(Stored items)
········

/-- The machine. -/
structure State where
  ingress : Ingress
  tracker : Tracker
  monitor : Monitor
  store : StoreAccount
  engines : PerFeeder Engine
  verifier : Verifier
  flags : FlagUnit
  recorder : Recorder
  maps : SlotMaps
  tables : Tables
  management : Management
  egress : Egress
  loader : Loader
  /-- the serial memory beside the part -/
  memory : Memory
  /-- the levels of the two strap pins -/
  straps : BitVec 2
  /-- RESET is asserted, or power-up is not complete: the part is held in its power-on values (R190) -/
  inReset : Bool
  /-- the work of an accepted SENSE cell while it is under way -/
  work : Option Work
  /-- MODEL'S OWN: what came about in the latest work -/
  came : List Occurrence
  /-- MODEL'S OWN: the part's own step that is due -/
  due : Option Due
  /-- MODEL'S OWN: the commands that wait, first in, first out -/
  pending : List Instr
deriving DecidableEq, Repr

/-! ### Reset values -/

def Counters.zero : Counters := ⟨0, 0, 0, 0, 0, 0, 0, 0⟩

/-- The Ingress Port after either reset (R8, R12, R13, R15, R17). -/
def Ingress.reset : Ingress :=
  { link := .down, expected := 0, cellTime := 0, quietTimer := none, counters := Counters.zero, queue := [] }

/-- The tracker after a reset, A_ref at the NOMINAL_PEAK given (R40). -/
def Tracker.reset (nominalPeak : Nat) : Tracker :=
  { live := 0, offset := 0, hold := 0, holdOffset := 0, amplitudeRef := nominalPeak, amplitude := 0, quadrature := 0,
    lock := false, jump := 0 }

/-- The worst values after a reset (R59). -/
def Worst.reset : Worst := { lowest := ⟨2000, 2000, 2000⟩, lowestMin := 2000, jumpMax := 0, unbalance := false }

/-- The monitor after either reset (R59). -/
def Monitor.reset : Monitor :=
  { sag := .acquiring, acquireCount := 0, deviationCount := 0, windows := ⟨[], [], []⟩, sums := ⟨0, 0, 0⟩,
    retained := ⟨0, 0, 0⟩, minRetained := 0, elapsed := 0, recoveryCount := 0, worst := Worst.reset, classified := false,
    published := none, burstTimer := 0, lastBurst := 0 }

/-- The Store Account after either reset (R123). The effective levels are formed at the first accepted cell; until then they
hold the least values of their ranges (DESIGN CHOICE, assumption 6). -/
def StoreAccount.reset : StoreAccount :=
  { energy := 0, storeReadings := [], sinkReadings := PerFeeder.fill [], storeMean := none,
    sinkMeans := PerFeeder.fill none, sinkHot := PerFeeder.fill false, storeHot := false, shedLevels := PerFeeder.fill 0,
    rearmLevels := PerFeeder.fill 1 }

/-- An engine after either reset (R98, R113). -/
def Engine.reset : Engine :=
  { state := .offline, gain := 0, mode := .none, drive := .none, cause := none, prior := none, marks := EventMarks.clear,
    references := ⟨0, 0, 0⟩, peak := 0, limitedCount := 0, energyDraw := 0 }

/-- The Slot Map Unit after either reset (R126). -/
def SlotMaps.reset : SlotMaps :=
  { epoch := 0, active := [], pending := none, age := 0, checks := PerFeeder.fill Check.start }

/-- The Injection Verifier after either reset (R149); no feeder holds a slot, so no overcurrent condition holds (R148). -/
def Verifier.reset : Verifier :=
  { histories := PerFeeder.fill ⟨[], [], []⟩, mismatches := PerFeeder.fill ⟨0, 0, 0⟩, pointer := ⟨.f0, .a⟩,
    overcurrent := PerFeeder.fill false }

/-- Every index that names a flag: 0 to 30 (R150). -/
def allFlags : BitVec 32 := 0x7FFFFFFF

/-- The Flag Unit after a power-on reset (R157). -/
def FlagUnit.reset : FlagUnit := { latched := 0, reported := allFlags, changed := PerFeeder.fill false }

/-- The Event Recorder after a power-on reset (R168). -/
def Recorder.reset : Recorder := { openRecord := none, queue := [], nextNumber := 1 }

/-- The Management Engine after either reset (R169). -/
def Management.reset : Management :=
  { engine := .idle, inFlight := none, held := none, replies := [], deferralAge := 0, carriedOut := false,
    echoWaits := none }

/-- The Egress Port after a reset, its cell timer started with the CELL_PERIOD given (R20, R22, R23). -/
def Egress.reset (cellPeriod : Nat) : Egress :=
  { waiting := none, onLink := none, cellTimer := some cellPeriod, lastSequence := 255, echo := false }

/-- The Image Loader after a power-on reset (R190). -/
def Loader.reset : Loader := { state := .idle, outcome := none, writes := [] }

/-- The machine right after a power-on reset, before RESET is released (R190, R188). The serial memory is erased and the strap
pins are low: both lie outside the part (DESIGN CHOICE, assumption 7). -/
def State.reset : State :=
  { ingress := Ingress.reset
    tracker := Tracker.reset 23170
    monitor := Monitor.reset
    store := StoreAccount.reset
    engines := PerFeeder.fill Engine.reset
    verifier := Verifier.reset
    flags := FlagUnit.reset
    recorder := Recorder.reset
    maps := SlotMaps.reset
    tables := { active := Bank.default, shadow := Bank.default }
    management := Management.reset
    egress := Egress.reset 7812
    loader := Loader.reset
    memory := []
    straps := 0
    inReset := true
    work := none
    came := []
    due := none
    pending := [] }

········

> _Your goal_
For the word "overcurrent", find every line in the data that holds it and copy that line.

> _Answer section_
/-- The Injection Verifier after either reset (R149); no feeder holds a slot, so no overcurrent condition holds (R148). -/
    overcurrent := PerFeeder.fill false }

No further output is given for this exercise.